The HSE’s new Covid-19 assessment hubs will help GPs deal with people’s “normal” health issues, according to the Irish College of General Practitioners.
The ICGP’s vice president Dr Nuala O’Connor said she hopes this will encourage more people to come forward with non-Covid-19 health issues.
She has urged them to come forward and not to be “scared” of the public hospital or GP surgery system just because of the virus.
“Cork University Hospital is the main Covid-19 hospital in Cork but there are other hospitals around the city that are doing cancer and other operations,” she said.
“It’s my understanding that this is what’s been happening around the country.
She said the concern is that people with acute medical problems are not presenting to hospitals.
“People are worried," she said.
"Hospitals say, for example, they are not seeing the number of new diabetics they would normally see.
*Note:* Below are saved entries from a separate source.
-- ==== Sys2Proof/Machine/Debug.lean ====
section
/-! DEFINITION. Debug opening (R446 to R450), the end of a firmware activation (R444), the anti-rollback fuses (R443), and tile
retirement (R350, R362, R364). -/

namespace Sys2Proof.Machine

/-! ## Debug opening -/

/-- What a debug token says (R446, R447): the status of its failure, or OK. -/
def State.judgeToken (s : State) (b : Bytes) : Nat :=
  let scope := fieldAt b 6 2
  if fieldAt b 0 4 ≠ 0x44564454 || fieldAt b 4 2 ≠ 1 || scope = 0 || 3 < scope ||
      BitVec.ofNat 512 (fieldAt b 16 64) ≠ Config.identityDigest || (b.drop 80).take 32 ≠ s.nonceBytes R.secDbgNonce ||
      fieldAt b 112 16 ≠ 0 then stBadParam
  else match s.opKeyFor (fieldAt b 8 8) 2 with
    | none => stSignature
    | some k => if Config.verify k.key (b.take 128) (b.drop 128) then stOK else stSignature

/-- A token has failed (R447): the third failure within 10 s closes DEBUG_OPEN for 10 s. -/
def State.tokenFailed (s : State) (b : Bytes) (status timeUs : Nat) : State :=
  let l := timeUs :: s.sec.dbgFails.filter (fun t => timeUs - t ≤ 10000000)
  let s := { s with sec := { s.sec with dbgFails := l, lockout := s.sec.lockout || decide (3 ≤ l.length) } }
  (s.setF F.secDbgFails l.length).logSec 0x1601 (detail 0x1601 [status, fieldAt b 8 4])

/-- The items of Table 16.6: keys and sessions, arrays, stores, mailboxes, partitions with their programs and services, kept
descriptors, and HBM4, the mirror records in it too. A module that was about to join its domain does not (R450). -/
def State.eraseAll (s : State) : State :=
  let s := s.each ((List.range 16).filter (fun n => s.partState n ≠ 0)) (fun s n => s.cancelPart n 0x0802)
  let s := s.clearBy .d (fun _ => true)
  { s with
    arrays := [], tiles := s.tiles.filterMap (fun e : Nat × TileSt => if e.2.failed then some (e.1, ({ failed := true } : TileSt)) else none)
    parts := [], hbm := [], hbmBad := []
    cad := { s.cad with mirrors := [], fetch := none, joining := false }
    pwr := { s.pwr with keptDescs := [] }
    sec := { s.sec with tenantKeys := [], manKeys := [], keyMsgs := [], answers := [], resp := [] } }.fillBuckets 0

/-- DEBUG_OPEN (R447, R448): an accepted token starts the erase. A requester that is not secure is not permitted (R438). The nonce is replaced whatever the outcome. During an activation it
waits (R444). -/
def execDebugOpen (h : CmdHdr) (token : Bytes) (timeUs : Nat) (s : State) : Host.Outcome State Fault Refusal :=
  .next (
    if s.activatingNow || !s.intake || s.mustWait h then s
    else
      let ready := !s.flag F.secDbgOpen && s.sec.erasing.isNone && s.pwr.running.isNone
      let secure := s.secureSender h.sender
      let g := if secure then h else { h with flags := h.flags &&& 3 }
      let s := s.command g false true (!secure || token.length = 260) (!secure || ready) (!secure || !s.sec.lockout) 0 (fun s =>
        let st := s.judgeToken token
        if !secure then s.done h true stNotPermitted 0 []
        else if st ≠ stOK then (s.tokenFailed token st timeUs).done h true st 0 []
        else
          let scope := fieldAt token 6 2
          let s := s.when s.servesDomain (fun s => s.failModule 5)
          let s := (s.nvRecord 4 (Config.freeNat s.free) 0).fresh
          let s := { s with firn := { s.firn with erasePending := true } }.setFlag F.secStatusErasePending true
          let s := (s.logSec 0x1602 scope).eraseAll
          let s := { s with sec := { s.sec with erasing := some (scope, timeUs) } }
          ((s.setFlag F.secStatusKeysValid false).endSession).outstand h 0x0802 scope)
      s.newDbgNonce)

/-- DEBUG_ERASE_DONE (R448 steps 4 and 5). -/
def execDebugEraseDone (timeUs : Nat) (s : State) : Host.Outcome State Fault Refusal :=
  .next (
    match s.sec.erasing with
    | none => s
    | some (scope, t0) =>
      let s := s.firnErase.logSec 0x1603 (detail 0x1603 [scope, timeUs - t0])
      let s := { s with sec := { s.sec with erasing := none } }.completeAll 0x0802 none stOK 0 []
      (((s.setFlag F.secDbgOpen true).setF F.secDbgScope scope).setF F.pwrSlotAttn 1).runDeferred)

/-- DEBUG_LOCKOUT_END (R447). -/
def execDebugLockoutEnd (s : State) : Host.Outcome State Fault Refusal :=
  .next (
    if !s.sec.lockout then s
    else { s with sec := { s.sec with lockout := false, dbgFails := [] } }.setF F.secDbgFails 0)

/-! ## Firmware activation and fuses -/

/-- FW_INTAKE_RESUMED (R444 steps 3 and 4). -/
def execFwIntakeResumed (s : State) : Host.Outcome State Fault Refusal :=
  .next (
    if s.sec.activating ≠ 2 then s
    else
      let k := 1 - s.firn.fwSel
      let s := ({ s with firn := { s.firn with fwSel := k } }.fwRun k false).setFlag F.secFwActivating false
      (((s.secShow).logSec 0x1606 (detail 0x1606 [k, s.sec.fwRunSvn])).completeAll 0x0701 none stOK 0 []).runDeferred)

/-- FW_ACTIVATION_TIMEOUT (R444): the previous image runs again. -/
def execFwActivationTimeout (s : State) : Host.Outcome State Fault Refusal :=
  .next (
    if s.sec.activating ≠ 2 then s
    else
      let s := { s with sec := { s.sec with activating := 0, handover := false } }.setFlag F.secFwActivating false
      ((s.logSec 0x1607 2).completeAll 0x0701 none stWrongState 2 []).runDeferred)

/-- FUSE_BLOW (R443): firmware newer than the anti-rollback count has run for 24 hours without a boot from the other slot. -/
def execFuseBlow (s : State) : Host.Outcome State Fault Refusal :=
  .next (
    if s.pwr.booted && !s.sec.fallback && s.sec.fuses < s.sec.fwRunSvn && s.sec.fwRunSvn ≤ 64 then
      { s with sec := { s.sec with fuses := s.sec.fwRunSvn } }.secShow
    else s)

/-! ## Tile retirement -/

/-- TILE_RETIRE (R350, R362): with no reserve tile of the partition left in the tile's half NO_RESOURCE. -/
def execTileRetire (h : CmdHdr) (tile : Byte) (s : State) : Host.Outcome State Fault Refusal :=
  .next (
    let t := tile.toNat
    let n := s.ownerOf t
    s.command h false true (t < 96) (!s.absent t) (n = 0 || s.getF (resField n (halfOf t)) ≠ 0) 0 (fun s =>
      (s.failTile t 0xFF).done h true stOK 0 []))

/-- Write the images that are current for a logical tile (R260) into physical tile u (R364), with their canary values, and calibrate each
array after its write (R114). Streamed images come with the program's start (R281). -/
def State.moveTile (s : State) (n k u : Nat) : State :=
  let w := (s.prt n).wgt
  let passed := (w.swap.map SwapSt.drained).getD []
  let move := fun (s : State) (x : ImageSlot) (resident : Bool) =>
    match x.man with
    | none => s
    | some m =>
      s.each (List.range m.places.length) (fun s i =>
        match m.places[i]?, m.layerOf i with
        | some p, some l =>
          if p.slot ≠ s.placeSlot || p.ltile ≠ k || l.kind = 2 || passed.contains l.layer = resident then s
          else
            let img := Sparse.get (fun _ => []) x.images i
            let s := s.each (List.range (placeLines l p)) (fun s line =>
              (s.loadLine n u l p img line).when (l.kind ≠ 1 && line < 1024) (fun s => s.rowVerified u p.array line))
            if l.kind = 1 then s else (s.arrayDone n u p.array i m l resident).initialCal u p.array
        | _, _ => s)
  move (move s w.resident true) w.staging false

/-! ## Reduction contexts (R205, R209) -/

/-- The routers that a reduction flit passes from a node on, with the input through which it enters each (R197). -/
def redPath : Nat → Nat → Nat → Flit → List (Nat × Nat)
  | 0, _, _, _ => []
  | k + 1, node, input, f =>
    (node, input) :: (match route node f with
      | some 1 => redPath k (node - 1) 3 f
      | some 2 => redPath k (node + 6) 4 f
      | some 3 => redPath k (node + 1) 1 f
      | some 4 => redPath k (node - 6) 2 f
      | _ => [])

/-- The bit of an input in a context's mask: local 4, west 3, north 2, east 1, south 0. -/
def maskBit (input : Nat) : Nat :=
  match input with
  | 0 => 4 | 4 => 3 | 1 => 2 | 2 => 1 | _ => 0

/-- The word of NET_RCTX after a route of reduction has entered through an input; what a context held that is not in use or not n's is
gone. -/
def ctxWord (w : Word) (n dest input : Nat) : Word :=
  let old : Word := if w.getLsbD 31 && bitsOf w 25 22 = n then w else 0
  withBits (withBits (old ||| BitVec.ofNat 32 (2 ^ 31 + 2 ^ (26 + maskBit input))) 25 22 n) 21 14 dest

/-- Derive the contexts of partition n's program under a tile map, and write them to the context registers that `reg` gives. -/
def State.redContexts (s : State) (n : Nat) (phys : Nat → Option Nat) (reg : Nat → Nat → Reg) : State :=
  match (s.prt n).prog with
  | none => s
  | some p =>
    s.each p.sends (fun s e =>
      match phys e.2.2.1, phys e.2.2.2 with
      | some a, some b =>
        s.each (redPath 32 a 0 { hdr := flitHdr 2 n b a e.2.1 false false 0 0 }) (fun s h =>
          let r := reg h.1 e.2.1
          s.setR r (ctxWord (s.getR r) n b h.2))
      | _, _ => s)

/-- The map staged in GLB_TMAP_NEXT. -/
def State.physNext (s : State) (k : Nat) : Option Nat :=
  let w := s.getR (R.glbTmapNext k)
  if w.getLsbD 7 then some (bitsOf w 6 0) else none

/-- Stage the contexts of the running programs for the map that is armed (R209). -/
def State.stageContexts (s : State) : State :=
  let s := { s with regs := s.regs.filter (fun e => !regAtIs (fun r => decide (r.kind = RegKind.netRctxNext)) e.1) }
  s.each ((List.range 16).filter s.running) (fun s n => s.redContexts n s.physNext R.netRctxNext)

/-- RETIREMENT_LOAD_DONE (R364): the reserve tile that took the failed one's place holds the images and is calibrated, and a map that names
it is armed, beside what an armed map already changes; the partition goes on after the map change. -/
def execRetirementLoadDone (n : PartN) (t : TileN) (newT : TileN) (s : State) : Host.Outcome State Fault Refusal :=
  .next (
    match s.logical t with
    | none => s
    | some k =>
      if !(s.prt n).coordHold || (s.prt n).hold ≠ some 1 || s.ownerOf t ≠ n.val || !(s.tile t).failed || (s.tile t).heir ≠ some newT.val
      then s
      else
        let s := s.moveTile n k newT
        let armed := s.flag F.glbTmapCtrlArm
        let s := s.each (List.range 96) (fun s j => s.when (j = k || !armed) (fun s => s.setR (R.glbTmapNext j)
          (if j = k then BitVec.ofNat 32 (128 + newT.val) else s.getR (R.glbTmapCur j))))
        (s.stageContexts.setFlag F.glbTmapCtrlArm true).logEv srcCtl 0x0F0A n (detail 0x0F0A [t.val, newT.val]))

/-- After the map change a retired tile is marked, and its partition's hold ends (R364); a hold that recovers from an unrecoverable scratch
fault ends once the program has stopped (R355). -/
def State.retireStep (s : State) : State :=
  let done := (List.range 96).filter (fun t => (s.tile t).failed && (s.logical t).isNone && !s.flag (F.tileStatusRetired t))
  let s := s.each done (fun s t => s.setFlag (F.tileStatusRetired t) true)
  s.each ((List.range 16).filter (fun n => (s.prt n).coordHold &&
      (((s.prt n).hold = some 1 && !(s.tilesOf n).any (fun t => (s.tile t).failed)) || ((s.prt n).hold = some 5 && !s.running n))))
    (fun s n => s.endHold n)

end Sys2Proof.Machine
end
“So, people need to realise that if they are feeling unwell, if they’re worried about the symptoms, they need to contact their GP who can go through things with them over the phone.
“We can then try to decide if a person needs to be seen in person, or is it something we can manage over the phone.”
She described the new hubs as being another “layer of triage, but in the community”.
“At the moment as a GP, if I have somebody with Covid-19 and they are self isolating at home and they start to become very unwell and they contact me, we can assess a certain amount over the telephone,” she said.
“Sometimes it is very obvious that a patient needs to go to hospital and we can organise that. But sometimes they need a physical examination.
“And as the numbers grow, the assessment hub will be a place where we will be able to assess patients with Covid-19.
“These HSE-run units will be manned by a team of healthcare workers, with nurses and GPs.
"They will be able to have a clinical assessment done, and maybe receive the OK to go home or maybe they will need to go on to hospital.
“Or maybe if it isn’t appropriate for them to return home, and they don’t need to go to hospital, they might be better off in a community isolation unit.”